DeepRhythm: High-Speed Tempo Prediction

Introduction

DeepRhythm is a convolutional neural network designed for rapid, precise tempo prediction for modern music. It runs on anything that supports Pytorch (I've tested Ubunbu, MacOS, Windows, Raspbian)

The implementation is heavily inspired by “Deep-Rhythm for Global Tempo Estimation in Music”, by Foroughmand and Peeters [1].

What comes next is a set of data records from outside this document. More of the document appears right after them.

/-! ### Tiles, patterns (R278, R279) -/

def poisonBytes (l : List Bool) : List Byte :=
  (List.range 128).map fun i => BitVec.ofNat 8 (maskOf ((List.range 8).filter fun b => (l[8 * i + b]?).getD false))
/-- A tile slot. -/
def Tile.slotBytes (t : Tile) : List Byte := padTo 4480 (t.image ++ poisonBytes t.poison ++ leBytes 8 t.origin.toNat)
/-- A resolved pattern in the entry layout of R47, marked valid. -/
def Pattern.record (p : Pattern) : List Byte :=
  padTo 64 (leBytes 4 p.e0 ++ leBytes 4 p.e1 ++ leBytes 4 p.e2 ++ leBytes 4 p.e3 ++ leBytes 4 (unsigned 32 p.st1) ++
    leBytes 4 (unsigned 32 p.st2) ++ leBytes 4 (unsigned 32 p.st3) ++ [BitVec.ofNat 8 p.tag, BitVec.ofNat 8 p.lay] ++
    leBytes 2 0x8000 ++ leBytes 7 p.base)

/-! ### Queue entries (R276) -/

/-- What is left of a V group whose first r repetitions have run: its `rep` shortened and its fields stepped on. -/
def restGroup (g : Group) (r : Nat) : Group :=
  if r = 0 then g
  else
    match decode g.engine g.word g.conts with
    | .error _ => g
    | .ok i =>
      match encode (stepInstr (groupRep g) r i) with
      | some (_, w :: cs) =>
        { g with
          word := w
          conts := cs
          pres := g.pres.map fun p =>
            if preCode p = 1 then p / 2 ^ 25 * 2 ^ 25 + ((groupRep g).n - r - 1) * 2 ^ 19 + p % 2 ^ 19 else p }
      | _ => g
/-- The entry as its record gives it: a V entry from its next repetition, any other from its first. -/
def QEntry.kept (e : QEntry) : QEntry :=
  if e.grp.engine = .v then { e with grp := restGroup e.grp e.rep, rep := 0, acc := [] } else e.anew
/-- The stream tiles an instruction names. -/
def streamTiles (i : Instr) : List Nat := (tileReads i ++ tileWrites i).filter fun t => decide (firstStream ≤ t)
/-- The first stream tile a queued group takes, with its number (R197, R198). -/
def Core.entryTile (x : Core) (e : QEntry) : Option (Nat × Nat) :=
  let rep := if e.grp.engine = .v then e.rep else 0
  ((e.whole[rep]?).map streamTiles |>.getD []).findSome? fun t =>
    (x.bindingAt t e.rank).map fun b => (t, x.streamNumber b t e.rank rep e.tile0 e.whole)
def groupWords (g : Group) : List Nat := g.pres ++ [g.word] ++ g.conts
/-- The 64 bytes of a queue entry. -/
def Core.entryRecord (x : Core) (e : QEntry) : List Byte :=
  let k := e.kept
  let ws := groupWords k.grp
  padTo 28 (ws.flatMap (leBytes 4)) ++ [BitVec.ofNat 8 ws.length, BitVec.ofNat 8 e.grp.lane] ++
    [BitVec.ofNat 8 (e.pred.elim 0 fun p => 8 + p.1 % 8 + 128 * boolBit p.2), 0] ++ leBytes 8 (e.addr % 2 ^ 64) ++
    leBytes 8 e.kmode.toNat ++ leBytes 8 e.rank ++ leBytes 8 ((x.entryTile e).elim (2 ^ 64 - 1) (·.2))

/-! ### Streams and unwritten drain tiles (R277, R278) -/

/-- Tiles of a stream assigned so far: to groups that have issued and to queued ones (R197). -/
def Core.assigned (x : Core) (b : Binding) (t : Nat) : Nat := x.firstNumber b t (x.ctl.rank + 8)
/-- The tiles released, less those of a group that has to start again from its first repetition. -/
def Core.keptReleased (x : Core) (b : Binding) (t : Nat) : Nat :=
  ((x.q.m ++ x.q.y ++ x.q.f).filterMap fun e =>
    if e.rep = 0 then none else (x.entryTile e).bind fun p => if p.1 = t then some p.2 else none).foldl min b.released
def Core.streamRecord (x : Core) (t : Nat) : List Byte :=
  match (x.strm[t - firstStream]?).getD none with
  | none => zeroBytes 128
  | some b =>
    padTo 64 ([if b.kind = .spout then 1 else 2, BitVec.ofNat 8 b.hint.code] ++ zeroBytes 6 ++ leBytes 8 (x.assigned b t) ++
      leBytes 8 (x.keptReleased b t) ++ leBytes 8 b.written ++ leBytes 8 b.num) ++ b.pat.record
/-- A dumped or unwritten result as a V record. -/
def VRec.record (v : VRec) : List Byte :=
  [BitVec.ofNat 8 (4 * v.dst), 1, BitVec.ofNat 8 v.kvstat] ++ zeroBytes 13 ++ padTo 16 (v.rows.map (BitVec.ofNat 8)) ++
    zeroBytes 32 ++ v.tile.slotBytes
/-- The tiles of a drain that could not be written yet (log 27). -/
def Binding.unwritten (b : Binding) (t : Nat) : List VRec :=
  if b.kind = .spout then [] else b.ring.map fun r => ⟨t, some (b.num, r.num), r.tile, 0, List.replicate 16 1⟩
/-- Dumped results, and unwritten drain tiles: no more than eight, since a ninth waits (R274; log 27). -/
def Core.vRecords (x : Core) : List VRec :=
  x.fl.vdumped ++ (x.ended.flatMap fun e => e.2.unwritten e.1) ++
    (x.strm.mapIdx fun i b => b.elim [] fun b => b.unwritten (firstStream + i)).flatten
def SRes.record (r : SRes) : List Byte :=
  [BitVec.ofNat 8 r.reg, BitVec.ofNat 8 (boolBit r.poison + 2)] ++ leBytes 2 r.cycles ++ zeroBytes 4 ++ leBytes 8 r.val.toNat

/-! ### Commands (R193, R279) -/

def Cmd.arg (k : Cmd) : CmdArg := (k.args[k.rep]?).getD (plainArg .nop [])
def Cmd.stateCode (k : Cmd) : Nat :=
  match k.st with
  | .parked => 2
  | .withdrawn => 3
  | .yielded => if k.tl = .tly then 4 else 1
  | _ => 1
def wordsOf (l : List W64) : List Byte := l.flatMap fun v => leBytes 8 v.toNat
/-- The bytes of a Y record's patterns; where a command has none, its scalars stand there (log 27). -/
def CmdArg.yPatterns (a : CmdArg) : List Byte :=
  padTo 192 (if a.pats.isEmpty then wordsOf a.scal else a.pats.flatMap Pattern.record)
/-- The mode a command latched: of a `cpm`, that of its follow-on, the one its work depends on (R97, R185). -/
def Cmd.latched (k : Cmd) : W64 := if k.follow.isSome then k.fmode else k.kmode
/-- A Y record (R193) with the captured follow-on tile, the state and the last park status. -/
def Cmd.yRecord (k : Cmd) : List Byte :=
  let a := k.arg
  let f := k.follow.bind fun _ => k.args[1]?
  let fill := match f with
    | some b => (b.scal.headD 0).toNat
    | none => if a.pats.isEmpty then 0 else (a.scal.headD 0).toNat
  padTo 4544 (leBytes 4 k.word ++ leBytes 4 (k.follow.elim 0 (·.1)) ++ [BitVec.ofNat 8 k.token, BitVec.ofNat 8 (k.follow.elim 0 (·.2.1))] ++
    zeroBytes 6 ++ leBytes 8 k.num ++ leBytes 4 (mpcOf k.rep k.mpc) ++ zeroBytes 4 ++ leBytes 8 (k.follow.elim 0 (·.2.2)) ++
    leBytes 8 k.latched.toNat ++ leBytes 8 fill ++ zeroBytes 8 ++ a.yPatterns ++ (f.bind (·.tile)).elim [] Tile.image) ++
    [BitVec.ofNat 8 k.stateCode, BitVec.ofNat 8 k.status] ++ zeroBytes 62
/-- The virtual peer that leads to die `dd`, the lowest of them. -/
def State.virtualPeer (s : State) (d : Nat) (x : Core) (dd : Nat) : Nat :=
  ((List.range 4096).find? fun p => match s.peer d x p with
    | .ok q => s.dieOfPeer q == dd
    | .error _ => false).getD 0
/-- The task record of a task command (R281), with the patience left. -/
def State.taskBytes (s : State) (d : Nat) (x : Core) (k : Cmd) (a : CmdArg) : List Byte :=
  padTo 64 (leBytes 8 (a.word 0) ++ leBytes 8 (a.word 1) ++ leBytes 8 (a.word 2) ++ leBytes 4 (a.word 3) ++
    [BitVec.ofNat 8 (a.word 4), BitVec.ofNat 8 (a.word 5)] ++ leBytes 2 0x8000 ++ leBytes 2 ((k.extra[1]?).getD (a.word 6)) ++
    [BitVec.ofNat 8 (a.word 7), 0] ++ leBytes 2 (if a.forwards then s.virtualPeer d x (a.word 8) else 0))
/-- Bytes 128 to 191: the resolved record of an M, F or rill command, or its task record. -/
def State.resolvedBytes (s : State) (d : Nat) (x : Core) (k : Cmd) (a : CmdArg) : List Byte :=
  if a.isTask then s.taskBytes d x k a
  else
    match a.instr, a.pats with
    | .mmar .., p :: _ => Pattern.record { p with base := a.word 0, st3 := (a.word 1 : Nat) }
    | _, p :: _ => p.record
    | _, [] => zeroBytes 64
/-- The scalars of a command in field order (R279); of a follow-on still to be checked, its handle. -/
def CmdArg.fieldScalars (a : CmdArg) : List W64 :=
  match a.instr with
  | .nop => a.scal
  | _ => a.raw
/-- Bytes 192 to 255: of an `rmc` its recorded replicas (R342); no other chapter gives any state (R279; log 11). -/
def Cmd.extraBytes (k : Cmd) (a : CmdArg) : List Byte :=
  match a.instr with
  | .rmc .. => leBytes 64 (k.extra.headD 0)
  | _ => zeroBytes 64
/-- The tile an M record carries. -/
def Cmd.recordTile (k : Cmd) (a : CmdArg) : Option Tile := if k.tl = .tlm then a.tile else none
/-- The 256 bytes of an M, F or rill record. -/
def State.cmdRecord (s : State) (d : Nat) (x : Core) (k : Cmd) : List Byte :=
  let a := k.arg
  leBytes 4 k.word ++ zeroBytes 4 ++
    [BitVec.ofNat 8 k.token, BitVec.ofNat 8 k.stateCode, BitVec.ofNat 8 (boolBit (k.recordTile a).isSome)] ++ zeroBytes 5 ++
    leBytes 8 k.num ++ leBytes 4 (mpcOf k.rep k.mpc) ++ leBytes 4 k.status ++ zeroBytes 8 ++ leBytes 8 k.kmode.toNat ++
    padTo 64 (wordsOf a.fieldScalars) ++
    padTo 16 (match k.wb.getLast? with
      | some (_, v, p) => leBytes 8 v.toNat ++ [BitVec.ofNat 8 (boolBit p), 1]
      | none => []) ++
    s.resolvedBytes d x k a ++ k.extraBytes a
/-- An M record: with its captured tile. -/
def State.mRecord (s : State) (d : Nat) (x : Core) (k : Cmd) : List Byte :=
  padTo 4608 (s.cmdRecord d x k ++ ((k.recordTile k.arg).elim [] Tile.image))
/-- The commands of a timeline. -/
def Core.cmdsOf (x : Core) (tl : TimelineId) : List Cmd := x.fl.cmds.filter fun k => k.tl == tl

/-! ### The save -/

/-- The level a hold was taken at, as PRIV gives it. -/
def Core.privByte (x : Core) : Nat := x.ctxLevel + (x.ctl.hold.elim 0 fun h => if h.level = 1 then 4 else 8)
/-- The header. -/
def State.headerBytes (s : State) (d c reason : Nat) : List Byte :=
  let x := s.core d c
  let n8 := fun (n : Nat) => BitVec.ofNat 8 n
  padTo 256 (leBytes 4 saveMagic ++ leBytes 2 1 ++ leBytes 2 256 ++ leBytes 4 saveSize ++ [n8 x.k.kslot.toNat, n8 reason] ++
    leBytes 2 x.ctx.tenant ++ leBytes 8 (s.saveNext d c % 2 ^ 64) ++ leBytes 8 ((s.resumePoint d c).elim 0 Refetch.word % 2 ^ 64) ++
    leBytes 8 x.k.kscyc.toNat ++
    [n8 x.privByte, n8 x.vRecords.length, n8 (x.cmdsOf .tly).length, n8 (x.cmdsOf .tlm).length, n8 (x.cmdsOf .tlf).length,
     n8 (x.cmdsOf .tln).length, n8 x.fl.dumped.length, 0, n8 x.q.v.length, n8 x.q.m.length, n8 x.q.y.length, n8 x.q.f.length,
     n8 x.ctx.tiles, n8 x.ctx.depth, n8 (boolBit x.ctx.inline), 0] ++ leBytes 8 x.k.klrec.toNat)
/-- The 8448 bytes of the codebook area; zeros where the context has no allotment. -/
def State.bookArea (s : State) (d : Nat) (x : Core) : List Byte :=
  if x.basinBytes = 0 then zeroBytes 8448 else (s.die d).basin.read 0 (x.basinAddr (x.areaOff 0)) 8448
/-- Records packed from the first slot of a section. -/
def packed (off size : Nat) (l : List (List Byte)) : List (Nat × List Byte) := l.mapIdx fun i b => (off + size * i, b)
/-- What a save writes, by offset. -/
def State.saveBytes (s : State) (d c reason : Nat) : List (Nat × List Byte) :=
  let x := s.core d c
  let dec := ((s.resumePoint d c).map (·.dec)).getD .undecided
  let held := x.ctl.hold.elim 1 (·.level)
  let bank := fun (l : Nat) => (x.bank l).image (if l = held then dec else (x.bank l).liveDec)
  [(0, s.headerBytes d c reason),
   (0x100, padTo 576 (wordsOf ((List.range 64).map fun r => (x.reg r).val) ++ maskBytes x.pendList ++
     maskBytes ((List.range 64).filter x.poisoned))),
   (0x340, padTo 192 ([TimelineId.tly, .tlm, .tlf, .tln, .tll].flatMap fun t =>
     leBytes 8 (x.tls.get t).counter ++ leBytes 8 (x.tls.get t).last)),
   (0x400, s.kImage d c), (0xC00, bank 1 ++ bank 2)] ++
  packed 0xE00 16 (x.fl.dumped.map SRes.record) ++
  packed 0x1200 64 (x.q.v.map x.entryRecord) ++ packed 0x1600 64 (x.q.m.map x.entryRecord) ++
  packed 0x1A00 64 (x.q.y.map x.entryRecord) ++ packed 0x1E00 64 (x.q.f.map x.entryRecord) ++
  packed 0x2200 128 ((List.range 16).map fun i => x.streamRecord (firstStream + i)) ++
  [(0x2A00, zeroBytes 0x600)] ++ packed 0x3000 4544 (x.vRecords.map VRec.record) ++ [(0xBE00, zeroBytes 0x200)] ++
  packed 0xC000 4480 ((List.range 64).map fun t => (x.savedTile t).slotBytes) ++
  packed 0x52000 4608 ((x.cmdsOf .tly).map Cmd.yRecord) ++ packed 0x56800 4608 ((x.cmdsOf .tlm).map (s.mRecord d x)) ++
  packed 0x5B000 256 ((x.cmdsOf .tlf).map (s.cmdRecord d x)) ++ packed 0x5C000 256 ((x.cmdsOf .tln).map (s.cmdRecord d x)) ++
  [(0x5C800, s.bookArea d x)]
/-- Bytes put into a save area. -/
def Die.putArea (y : Die) (page : Nat) (l : List (Nat × List Byte)) : Die :=
  { y with basin := l.foldl (fun m p => m.write 0 (areaAt page p.1) p.2) y.basin }
def Die.areaBytes (y : Die) (page off n : Nat) : List Byte := y.basin.read 0 (areaAt page off) n

/-- Whether the work of R270 has ended, so that a save can be taken: commands at work are done, but for `pbar`s that wait,
responses have come back, and every drain tile that can be written is. The handler's own reads have returned. -/
def Cmd.settled (k : Cmd) : Bool :=
  match k.st, k.arg.instr with
  | .running, .pbar _ => true
  | .running, _ => false
  | .finished _, _ => false
  | .failed _, _ => false
  | _, _ => true
def Core.drainsDone (x : Core) : Bool :=
  x.bindings.all fun b => b.kind == .spout || b.ring.isEmpty || b.failed.isSome || !x.basinFree b.rank (b.pat.print true)
def State.quiesced (s : State) (d c : Nat) : Bool :=
  let x := s.core d c
  x.fl.cmds.all Cmd.settled && x.drainsDone && x.fl.results.isEmpty && x.fl.loads.isEmpty && x.fl.amos.isEmpty &&
    !(s.flits.any fun f => f.req.die == d && f.req.core == c) && !s.asks d c
/-- What a saved context keeps on its die (R172, R280). -/
def Core.heldEntry (x : Core) : Held :=
  ⟨x.k.kslot.toNat, x.ctx.tenant, x.ctx.part, x.k.klrec.toNat, fieldOf x.k.kbasin 11 0, x.x, x.xl⟩
/-- What the area has no place for (log 11). Nothing is released to a command of a saved context: its stores are performed. -/
def Core.savedEntry (x : Core) : Saved :=
  ⟨x.launchKey, x.place, x.fl.cmds.map fun k => { k with rel := [] }, x.q.all, x.ctl.hold.elim x.ctl.line (·.line),
   x.ended.map fun e => (e.1, { e.2 with rel := [] }), x.ctl.brkDone⟩
/-- The context of core c saved with a REASON; a migration save frees what it holds on the die, any other keeps it (R394). -/
def State.saveContext (s : State) (d c reason : Nat) (migrate : Bool) : State :=
  let s0 := (s.drainStores d c).releaseParked d c
  let s1 := s0.updCore d c fun _ => s0.beforeSave d c
  let x := s1.core d c
  let page := fieldOf x.x.ksave 11 0
  let s2 := s1.updDie d fun y =>
    let z := y.putArea page (s1.saveBytes d c reason)
    if migrate then z.freeSlot x.k.kslot.toNat x.ctx.tenant
    else { z with held := x.heldEntry :: z.held }
  { s2 with saves := x.savedEntry :: s2.saves.filter fun v => !(v.launch == x.launchKey && v.kpos == x.place) }
/-- A handler whose held context has been saved goes on: nothing of the context is left but the registers it shares, none of them
pending (R262, R268). -/
def Core.leaveContext (x : Core) : Core :=
  let pend := x.ctl.hold.elim [] (·.pend)
  let y := pend.foldl Core.release x
  { y with
    k := { y.k with kslot := 255 }
    q := ⟨[], [], [], []⟩
    fl := { y.fl with cmds := [], dumped := [], vdumped := [], vres := [], acqs := [], pbars := [] }
    tls := ⟨.zero, .zero, .zero, .zero, .zero⟩
    strm := List.replicate 16 none
    ended := []
    unbound := []
    ctl := { y.ctl with hold := none, frozen := false, faults := [], refetch := none } }
end Sys2Proof.Machine
end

Audio is batch-processed using a vectorized Harmonic Constant-Q Modulation (HCQM), drastically reducing computation time by avoiding the usual bottlenecks encountered in feature extraction.

Benchmarks

Method	Acc1 (%)	Acc2 (%)	Avg. Time (s)	Total Time (s)
DeepRhythm (cuda)	95.91	96.54	0.021	20.11
DeepRhythm (cpu)	95.91	96.54	0.12	115.02
TempoCNN (cnn)	84.78	97.69	1.21	1150.43
TempoCNN (fcn)	83.53	96.54	1.19	1131.51
Essentia (multifeature)	87.93	97.48	2.72	2595.64
Essentia (percival)	85.83	95.07	1.35	1289.62
Essentia (degara)	86.46	97.17	1.38	1310.69
Librosa	66.84	75.13	0.48	460.52

Test done on 953 songs, mostly Electronic, Hip Hop, Pop, and Rock
Acc1 = Prediction within +/- 2% of actual bpm
Acc2 = Prediction within +/- 2% of actual bpm or a multiple (e.g. 120 ~= 60)
Timed from filepath in to bpm out (audio loading, feature extraction, model inference)
I could only get TempoCNN to run on cpu (it requires Cuda 10)

Installation

To install DeepRhythm, ensure you have Python and pip installed. Then run:

pip install deeprhythm

Usage

To predict the tempo of a song:

from deeprhythm import DeepRhythmPredictor

model = DeepRhythmPredictor()
tempo = model.predict('path/to/song.mp3')
print(f"Predicted Tempo: {tempo} BPM")

References

[1] Hadrien Foroughmand and Geoffroy Peeters, “Deep-Rhythm for Global Tempo Estimation in Music”, in Proceedings of the 20th International Society for Music Information Retrieval Conference, Delft, The Netherlands, Nov. 2019, pp. 636–643. doi: 10.5281/zenodo.3527890.